One of the important achievements of this report is to update the status assessments of ferns and orchids, freshwater fishes, amphibians, reptiles, birds and mammals. Updates have resulted in the addition of 28 new species to the national list, due to a combination of species that are new to Canada, and taxonomic changes. Just as importantly, 35 species have been removed from the national list, primarily due to taxonomic changes. Updating the national species lists in this way, keeps the general status program and the Wild Species series abreast of the latest scientific knowledge.
Of the 1330 species that were ranked in both 2000 and 2005, the vast majority have retained the Canada rank they were given in 2000 (1164 species, 87%, Figure 3-10). Of the 166 changes that were made to Canada ranks, most were due to changes in process (40%, 67 changes, Figure 3-11) or to new or updated Committee on the Status of Endangered Wildlife in Canada (COSEWIC) assessments (33%, 54 changes). Only 10 changes (6%) were wholly or partly due to biological change in species population size, distribution, threats or trends. In total, 39% of changes involved species moving into a rank with an increased level of risk (65 changes), 31% involved species moving into a rank with a reduced level of risk (51 changes), and 30% involved species moving into or out of the Undetermined, Not Assessed, Accidental or Extirpated ranks (50 species). Considering only the species ranked in both 2000 and 2005, changes in Canada rank have had no significant impact on the proportion of species in each general status category.

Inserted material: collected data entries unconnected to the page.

@[simp] theorem Dev.stepEnd_leads {init d : Dev} (die : Nat) (c : Nat) (us : Nat) (scans : List TrnScan) (h : init.Leads d) : init.Leads (Dev.stepEnd d die c us scans) := by
  unfold Dev.stepEnd
  repeat' first
    | with_reducible assumption
    | (intro v; refine (fun hv : init.Leads v => ?_) ?_; rotate_left; subst v)
    | (intro v; refine (fun hv : init.Leads v.1 => ?_) ?_; rotate_left; subst v)
    | (intro v; refine (fun hv : init.Leads v.2 => ?_) ?_; rotate_left; subst v)
    | intro _
    | (extract_lets -lift +onlyGivenNames w; revert w)
    | dsimp -zeta -zetaDelta only
    | with_reducible apply Dev.forEach_leads
    | with_reducible apply Dev.modChan_leads
    | with_reducible apply Dev.endStep_leads
    | with_reducible apply Dev.showScan_leads
    | with_reducible apply Dev.apply_leads
    | with_reducible apply Dev.passCycle_leads
    | with_reducible apply Dev.noSetting_leads
    | with_reducible apply Dev.afterStep_leads
    | (simp [*]; done)
    | (split <;> try (rename_i e; try obtain rfl := congrArg Prod.fst e; try obtain rfl := congrArg Prod.snd e))

theorem execChanRequest_runs (die chan : Nat) (req : ChanReq) (s : State) : s.Runs (execChanRequest die chan req s) := by
  unfold execChanRequest
  refine State.on_runs fun init => ?_
  have h := Dev.Leads.refl init
  repeat' first
    | with_reducible assumption
    | intro _
    | with_reducible apply Dev.chanRequest_leads
    | (simp [*]; done)

theorem execChanCommandIssue_runs (die chan : Nat) (illegal : List Nat) (maintenance : Bool) (pressure : Nat) (s : State) : s.Runs (execChanCommandIssue die chan illegal maintenance pressure s) := by
  unfold execChanCommandIssue
  refine State.on_runs fun init => ?_
  have h := Dev.Leads.refl init
  repeat' first
    | with_reducible assumption
    | intro _
    | with_reducible apply Dev.slot_leads
    | with_reducible apply Dev.retryStep_leads
    | (simp [*]; done)

theorem execChanReadDecode_runs (die chan id : Nat) (beats : List Beat) (s : State) : s.Runs (execChanReadDecode die chan id beats s) := by
  unfold execChanReadDecode
  refine State.on_runs fun init => ?_
  have h := Dev.Leads.refl init
  repeat' first
    | with_reducible assumption
    | intro _
    | with_reducible apply Dev.readDecode_leads
    | (simp [*]; done)

theorem execRefreshDue_runs (die chan rank : Nat) (s : State) : s.Runs (execRefreshDue die chan rank s) := by
  unfold execRefreshDue
  refine State.on_runs fun init => ?_
  have h := Dev.Leads.refl init
  repeat' first
    | with_reducible assumption
    | intro _
    | with_reducible apply Dev.refreshDue_leads
    | (simp [*]; done)
    | split

theorem execCreditRefill_runs (die chan : Nat) (s : State) : s.Runs (execCreditRefill die chan s) := by
  unfold execCreditRefill
  refine State.on_runs fun init => ?_
  have h := Dev.Leads.refl init
  repeat' first
    | with_reducible assumption
    | (intro v; refine (fun hv : init.Leads v => ?_) ?_; rotate_left; subst v)
    | intro _
    | (extract_lets -lift +onlyGivenNames w; revert w)
    | with_reducible apply Dev.forEach_leads
    | with_reducible apply Dev.modChan_leads
    | (simp [*]; done)
    | split

theorem execRequestUrgent_runs (die chan id : Nat) (s : State) : s.Runs (execRequestUrgent die chan id s) := by
  unfold execRequestUrgent
  refine State.on_runs fun init => ?_
  have h := Dev.Leads.refl init
  repeat' first
    | with_reducible assumption
    | intro _
    | with_reducible apply Dev.until_leads
    | with_reducible apply Dev.makeUrgent_leads
    | (simp [*]; done)
    | split

theorem execRhWindowClear_runs (die chan rank : Nat) (s : State) : s.Runs (execRhWindowClear die chan rank s) := by
  unfold execRhWindowClear
  refine State.on_runs fun init => ?_
  have h := Dev.Leads.refl init
  repeat' first
    | with_reducible assumption
    | (intro v; refine (fun hv : init.Leads v => ?_) ?_; rotate_left; subst v)
    | intro _
    | (extract_lets -lift +onlyGivenNames w; revert w)
    | with_reducible apply Dev.modChan_leads
    | (simp [*]; done)
    | split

One of the aims of the Wild Species series is to help COSEWIC prioritize species for detailed status assessments. In this report, three groups that have not yet been covered by COSEWIC have been assessed; crayfishes, tiger beetles and odonates. Thirty-two of the 250 species in these three groups have been given Canada ranks of May Be At Risk (Table 3-1), suggesting that these species may require detailed COSEWIC status assessments. In addition, the general status program has built contacts and relationships with people working on these species groups that will benefit both the general status program, and COSEWIC. In the future we hope that the Wild Species series will continue to assess groups that have not been assessed by COSEWIC, in order to help prioritize species for detailed COSEWIC assessments. However, as the Wild Species program assesses species groups which are not well-known or well-studied in Canada (e.g. grasshoppers and crickets), the proportion of species that receive ranks of Undetermined and Not Assessed is likely to rise.